[Saved data entries]
-- ==== Sys2Proof/Machine/Quant.lean ====
section
/-! DEFINITION. Codebook quantization: a table's parameters, scales, the coding of a group, variable blocks and key-value
records (07 R187 to R195). -/

namespace Sys2Proof.Machine

/-! ### Parameters of a QUANT table (07 R176, R187) -/

/-- A QUANT generation as the codec lanes use it. -/
structure QTab where
  tag : Nat
  tableId : Nat
  w : Nat
  group : Nat
  grouped : Bool
  esc : Option Nat
  sideMax : Nat
  outlierT : Nat
  window : Nat
  layers : Nat
  kvHeads : Nat
  headDim : Nat
  sideInline : Nat
  sidePool : Nat
  levels : List Int
  deriving DecidableEq, Repr

def groupOf (h : Nat) : Nat := 32 <<< bits h 396 395
def headDimOf (h : Nat) : Nat := 64 <<< bits h 431 430
def codeWidth (h : Nat) : Nat := if bit h 385 then 8 else 4
def levelOf (b : Byte) : Int := signed 8 b.toNat
def escOf (h : Nat) : Option Nat := if bits h 394 386 = 0x1FF then none else some (bits h 394 386)

def qtab (g : Gen) : QTab where
  tag := g.tag
  tableId := g.tableId
  w := codeWidth g.header
  group := groupOf g.header
  grouped := bit g.header 397
  esc := escOf g.header
  sideMax := bits g.header 401 398
  outlierT := bits g.header 409 402
  window := bits g.header 414 410
  layers := bits g.header 422 415
  kvHeads := bits g.header 429 423
  headDim := headDimOf g.header
  sideInline := bits g.header 433 432
  sidePool := bits g.header 447 434
  levels := g.body.map levelOf

/-- Codes that stand for levels. -/
def QTab.codes (q : QTab) : List (Nat × Int) :=
  ((List.range q.levels.length).zip q.levels).filter fun cl => some cl.1 != q.esc

/-- L_max. -/
def QTab.lmax (q : QTab) : Nat := q.codes.foldl (fun a cl => max a cl.2.natAbs) 0

/-- Groups of a record, and bytes of one group's part of it (07 R194). -/
def QTab.groups (q : QTab) : Nat := q.layers * 2 * q.kvHeads * q.headDim / q.group
def QTab.groupLen (q : QTab) : Nat := q.group * q.w / 8 + 4 + 2 * q.sideInline
def QTab.recLen (q : QTab) : Nat := 8 + q.groups * q.groupLen + 4 * q.sidePool
def QTab.hasLayout (q : QTab) : Bool := q.layers != 0

/-- Groups of one head vector. -/
def QTab.headGroups (q : QTab) : Nat := q.headDim / q.group

/-! ### Scales (07 R188, R189) -/

/-- The clip point of a unit's elements in bulk: the largest finite magnitude, or OUTLIER_T ÷ 16 times their RMS where that
is less. -/
def clipPoint (q : QTab) (xs : List (BitVec 16)) : F32 :=
  let fin := xs.filter fun x => isFinite (ofBf16 x)
  let amax := fin.foldl (fun a x => fmax a (fabs (ofBf16 x))) 0
  if q.outlierT = 0 then amax
  else fmin amax (fmul (fdiv (fofNat q.outlierT) (fofNat 16)) (Config.rms fin))

/-- The scale of a clip point: the smallest BF16 value at or above c ÷ L_max. -/
def scaleOf (q : QTab) (c : F32) : BitVec 16 := bf16Up (fdiv c (fofNat q.lmax))

/-- AMAX of a unit whose scale was given. -/
def givenAmax (q : QTab) (sc : BitVec 16) : BitVec 16 := toBf16 (fmul (ofBf16 sc) (fofNat q.lmax))

/-! ### One element, one group (07 R187, R191, R192) -/

/-- |level × scale − x|, exactly. -/
def codeDist (sc : BitVec 16) (x : F32) (l : Int) : Val :=
  match Val.add (Val.mul (toVal (fofInt l)) (toVal (ofBf16 sc))) (Val.neg (toVal x)) with
  | .fin _ m e => .fin false m e
  | .inf _ => .inf false
  | .nan => .nan

/-- The code nearest to a finite element: ties to the smaller magnitude, then to the lower code. -/
def nearest (q : QTab) (sc : BitVec 16) (x : F32) : Nat :=
  let better (a b : Nat × Int) : Bool :=
    let da := codeDist sc x a.2
    let db := codeDist sc x b.2
    Val.lt da db || (!Val.lt db da && (decide (a.2.natAbs < b.2.natAbs) || (a.2.natAbs == b.2.natAbs && decide (a.1 < b.1))))
  match q.codes with
  | [] => 0
  | c :: cs => (cs.foldl (fun b a => if better a b then a else b) c).1

/-- The code of an element that is not escaped: the level nearest 0 where the scale is 0 or the element not finite. -/
def codeFor (q : QTab) (sc : BitVec 16) (x : F32) : Nat :=
  if sc = 0 || !isFinite x then nearest q 0x3F80 0 else nearest q sc x

/-- An outlier candidate. -/
def candidate (q : QTab) (sc : BitVec 16) (x : F32) : Bool :=
  !isFinite x || flt (fmul (fofNat q.lmax) (ofBf16 sc)) (fabs x)

/-- The order in which candidates take room: not finite first, then decreasing magnitude, then lower index. -/
def candBefore (a b : Nat × F32) : Bool :=
  let fa := isFinite a.2
  let fb := isFinite b.2
  if fa != fb then !fa
  else if fa && flt (fabs b.2) (fabs a.2) then true
  else if fa && flt (fabs a.2) (fabs b.2) then false
  else decide (a.1 < b.1)

def indexed {α : Type} (xs : List α) : List (Nat × α) := (List.range xs.length).zip xs

/-- A group's candidates, in that order; none where the table has no escape code. -/
def groupCands (q : QTab) (sc : BitVec 16) (xs : List F32) : List (Nat × F32) :=
  sortBy candBefore ((indexed xs).filter fun ix => candidate q sc ix.2)

/-- Codes of a group whose elements at `esc` are escaped. -/
def groupCodes (q : QTab) (sc : BitVec 16) (xs : List F32) (esc : List Nat) : List Nat :=
  (indexed xs).map fun ix => if esc.contains ix.1 then q.esc.getD 0 else codeFor q sc ix.2

/-- Codes as bytes (07 R187). -/
def packCodes (w : Nat) : List Nat → Bytes
  | [] => []
  | [a] => [BitVec.ofNat 8 a]
  | a :: b :: t => if w = 8 then BitVec.ofNat 8 a :: BitVec.ofNat 8 b :: packCodes w t else BitVec.ofNat 8 (a + 16 * b) :: packCodes w t

def unpackCodes (w : Nat) (bs : Bytes) : List Nat :=
  if w = 8 then bs.map (·.toNat) else bs.flatMap fun b => [b.toNat % 16, b.toNat / 16]

/-- Counts of elements encoded under R192 step 3: finite, and not finite. -/
structure Lost3 where
  sat : Nat
  non : Nat
  deriving DecidableEq, Repr

def lostOf (left : List (Nat × F32)) : Lost3 := ⟨left.countP fun ix => isFinite ix.2, left.countP fun ix => !isFinite ix.2⟩

def Lost3.add (a b : Lost3) : Lost3 := ⟨a.sat + b.sat, a.non + b.non⟩

/-- Side values of the escaped elements, in element order. -/
def sideVals (xs : List F32) (esc : List Nat) : List (BitVec 16) :=
  (indexed xs).filterMap fun ix => if esc.contains ix.1 then some (toBf16 ix.2) else none

/-- The values a group's codes stand for: level × scale, or the next side value. -/
def groupVals (q : QTab) (sc : BitVec 16) : List Nat → List (BitVec 16) → List F32
  | [], _ => []
  | c :: cs, side =>
    if some c = q.esc then
      match side with
      | [] => 0 :: groupVals q sc cs []
      | v :: vs => ofBf16 v :: groupVals q sc cs vs
    else fmul (fofInt (q.levels.getD c 0)) (ofBf16 sc) :: groupVals q sc cs side

def escCount (q : QTab) (cs : List Nat) : Nat := cs.countP fun c => some c == q.esc

/-- A stored scale is neither negative nor without a finite value (07 R184). -/
def scaleOk (sc : BitVec 16) : Bool := isFinite (ofBf16 sc) && !sc.msb

/-! ### The variable block (07 R193) -/

/-- The coded bytes of a block of elements, one scale to each group, and the losses. -/
def encodeBlock (q : QTab) (xs : List F32) (scales : List (BitVec 16)) : Bytes × Lost3 :=
  let gs := (chunks q.group (xs.length / q.group) xs).zip scales
  let one (gx : List F32 × BitVec 16) : List Nat × List (BitVec 16) × Lost3 :=
    let cands := groupCands q gx.2 gx.1
    let cap := if q.esc.isNone then 0 else q.sideMax
    let esc := (cands.take cap).map (·.1)
    (groupCodes q gx.2 gx.1 esc, sideVals gx.1 esc, lostOf (cands.drop cap))
  let rs := gs.map one
  let body := packCodes q.w (rs.flatMap (·.1)) ++ (gs.flatMap fun gx => leBytes 2 gx.2.toNat)
    ++ ((rs.flatMap (·.2.1)).flatMap fun v => leBytes 2 v.toNat)
  (body ++ zeros ((8 - body.length % 8) % 8), rs.foldl (fun a r => a.add r.2.2) ⟨0, 0⟩)

/-- The scales stored in a block's coded bytes. -/
def blockScales (q : QTab) (raw : Nat) (bs : Bytes) : List (BitVec 16) :=
  let e := raw / 2
  bf16sOf (bs.drop (e * q.w / 8)) (e / q.group)

/-- Decode a block's coded bytes; none where the layout breaks R193. -/
def decodeBlock (q : QTab) (raw : Nat) (bs : Bytes) : Option (List F32) :=
  let e := raw / 2
  let n := e / q.group
  let codes := (unpackCodes q.w (bs.take (e * q.w / 8))).take e
  let scales := blockScales q raw bs
  let per := chunks q.group n codes
  let counts := per.map (escCount q)
  let total := counts.foldl (· + ·) 0
  let len := e * q.w / 8 + 2 * n + 2 * total
  let sides := bf16sOf (bs.drop (e * q.w / 8 + 2 * n)) total
  let go := per.foldl (fun (a : List F32 × List (BitVec 16) × List (BitVec 16)) cs =>
    let k := escCount q cs
    (a.1 ++ groupVals q (a.2.1.headD 0) cs (a.2.2.take k), a.2.1.drop 1, a.2.2.drop k)) ([], scales, sides)
  if raw % (2 * q.group) = 0 && bs.length == ceilDiv len 8 * 8 && allZero (bs.drop len) && counts.all (fun c => decide (c ≤ q.sideMax)) &&
      scales.all scaleOk then some go.1 else none

/-! ### The key-value record (07 R194, R195) -/

/-- One group of a record as coded: scale, AMAX and elements. -/
structure RecGroup where
  scale : BitVec 16
  amax : BitVec 16
  xs : List F32
  deriving DecidableEq, Repr

/-- What a record's coding leaves unescaped in each group, for AMAX (07 R190). -/
def keptMax (xs : List F32) (esc : List Nat) : F32 :=
  (indexed xs).foldl (fun a ix => if esc.contains ix.1 || !isFinite ix.2 then a else fmax a (fabs ix.2)) 0

/-- The escaped elements of every group of a record, and the losses: the inline room of each group first, then the pool. -/
def recEscapes (q : QTab) (gs : List RecGroup) : List (List Nat) × Lost3 :=
  let cands := gs.map fun g => groupCands q g.scale g.xs
  let inl := if q.esc.isNone then 0 else q.sideInline
  let pool := if q.esc.isNone then 0 else q.sidePool
  let rest := (indexed cands).flatMap fun gc => (gc.2.drop inl).map fun ix => (gc.1 * q.group + ix.1, ix.2)
  let sorted := sortBy candBefore rest
  let won := (sorted.take pool).map (·.1)
  let esc := (indexed cands).map fun gc =>
    ((gc.2.take inl).map (·.1)) ++ ((gc.2.drop inl).map (·.1)).filter fun i => won.contains (gc.1 * q.group + i)
  (esc, lostOf (sorted.drop pool))

/-- A record's bytes from its groups and their escaped elements. `own` keeps each group's AMAX; otherwise AMAX is the
largest magnitude of the unit's elements that stayed out of side lists (07 R190). -/
def recordBytes (q : QTab) (first : Bool) (gs : List RecGroup) (esc : List (List Nat)) (amaxs : List (BitVec 16)) : Bytes :=
  let parts := ((gs.zip esc).zip amaxs).map fun gea =>
    let side := sideVals gea.1.1.xs gea.1.2
    let inl := side.take q.sideInline
    (packCodes q.w (groupCodes q gea.1.1.scale gea.1.1.xs gea.1.2) ++ leBytes 2 gea.1.1.scale.toNat ++ leBytes 2 gea.2.toNat
      ++ (inl.flatMap fun v => leBytes 2 v.toNat) ++ zeros (2 * (q.sideInline - inl.length)), side.drop q.sideInline)
  let pool := (indexed parts).flatMap fun gp => gp.2.2.map fun v => leBytes 4 (v.toNat <<< 16 ||| gp.1)
  let body := (parts.flatMap (·.1)) ++ pool.flatMap id ++ (List.replicate (q.sidePool - pool.length) (leBytes 4 0xFFFF)).flatMap id
  leBytes 8 (pool.length ||| b2n first <<< 28 ||| q.tag <<< 29 ||| crc32c body <<< 32) ++ body

/-- AMAX of each group of an appended record: in NATIVE mode the unit is the head vector. -/
def keptAmaxs (q : QTab) (gs : List RecGroup) (esc : List (List Nat)) : List (BitVec 16) :=
  let own := (gs.zip esc).map fun ge => keptMax ge.1.xs ge.2
  if q.grouped then own.map toBf16
  else (List.range own.length).map fun g =>
    let u := g / q.headGroups * q.headGroups
    toBf16 (((own.drop u).take q.headGroups).foldl fmax 0)

/-- A record decoded: its groups with their elements. None where R184 steps 2, 4 or 5 fail. -/
def decodeRecord (q : QTab) (bs : Bytes) : Option (List RecGroup) :=
  let h := leNat (bs.take 8)
  let used := bits h 15 0
  let b := q.groupLen
  let cw := q.group * q.w / 8
  let pool := recsOf 4 q.sidePool (bs.drop (8 + q.groups * b))
  let live := pool.take used
  let part (g : Nat) : Bytes := sub bs (8 + g * b) b
  let codes (g : Nat) : List Nat := unpackCodes q.w ((part g).take cw)
  let mine (g : Nat) : List (BitVec 16) := live.filterMap fun e => if e % 65536 = g then some (BitVec.ofNat 16 (e / 65536)) else none
  let ok (g : Nat) : Bool :=
    (mine g).length == escCount q (codes g) - q.sideInline && scaleOk (BitVec.ofNat 16 (subNat (part g) cw 2))
  let rising := (live.zip (live.drop 1)).all fun xy => decide (xy.1 % 65536 ≤ xy.2 % 65536)
  let g0 := List.range q.groups
  if bits h 27 16 = 0 && decide (used ≤ q.sidePool) && bits h 63 32 == crc32c (bs.drop 8) && g0.all ok && rising &&
      live.all (fun e => decide (e % 65536 < q.groups)) && (pool.drop used).all (· == 0xFFFF) then
    some (g0.map fun g =>
      let sc := BitVec.ofNat 16 (subNat (part g) cw 2)
      ⟨sc, BitVec.ofNat 16 (subNat (part g) (cw + 2) 2),
        groupVals q sc (codes g) (bf16sOf ((part g).drop (cw + 4)) (min (escCount q (codes g)) q.sideInline) ++ mine g)⟩)
  else none

end Sys2Proof.Machine
end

What the task requires:
Could you print the lines of the records above from the one containing "groupVals q sc (codes" through the last, exactly and with no additions?

Reply:
        groupVals q sc (codes g) (bf16sOf ((part g).drop (cw + 4)) (min (escCount q (codes g)) q.sideInline) ++ mine g)⟩)
  else none

end Sys2Proof.Machine
end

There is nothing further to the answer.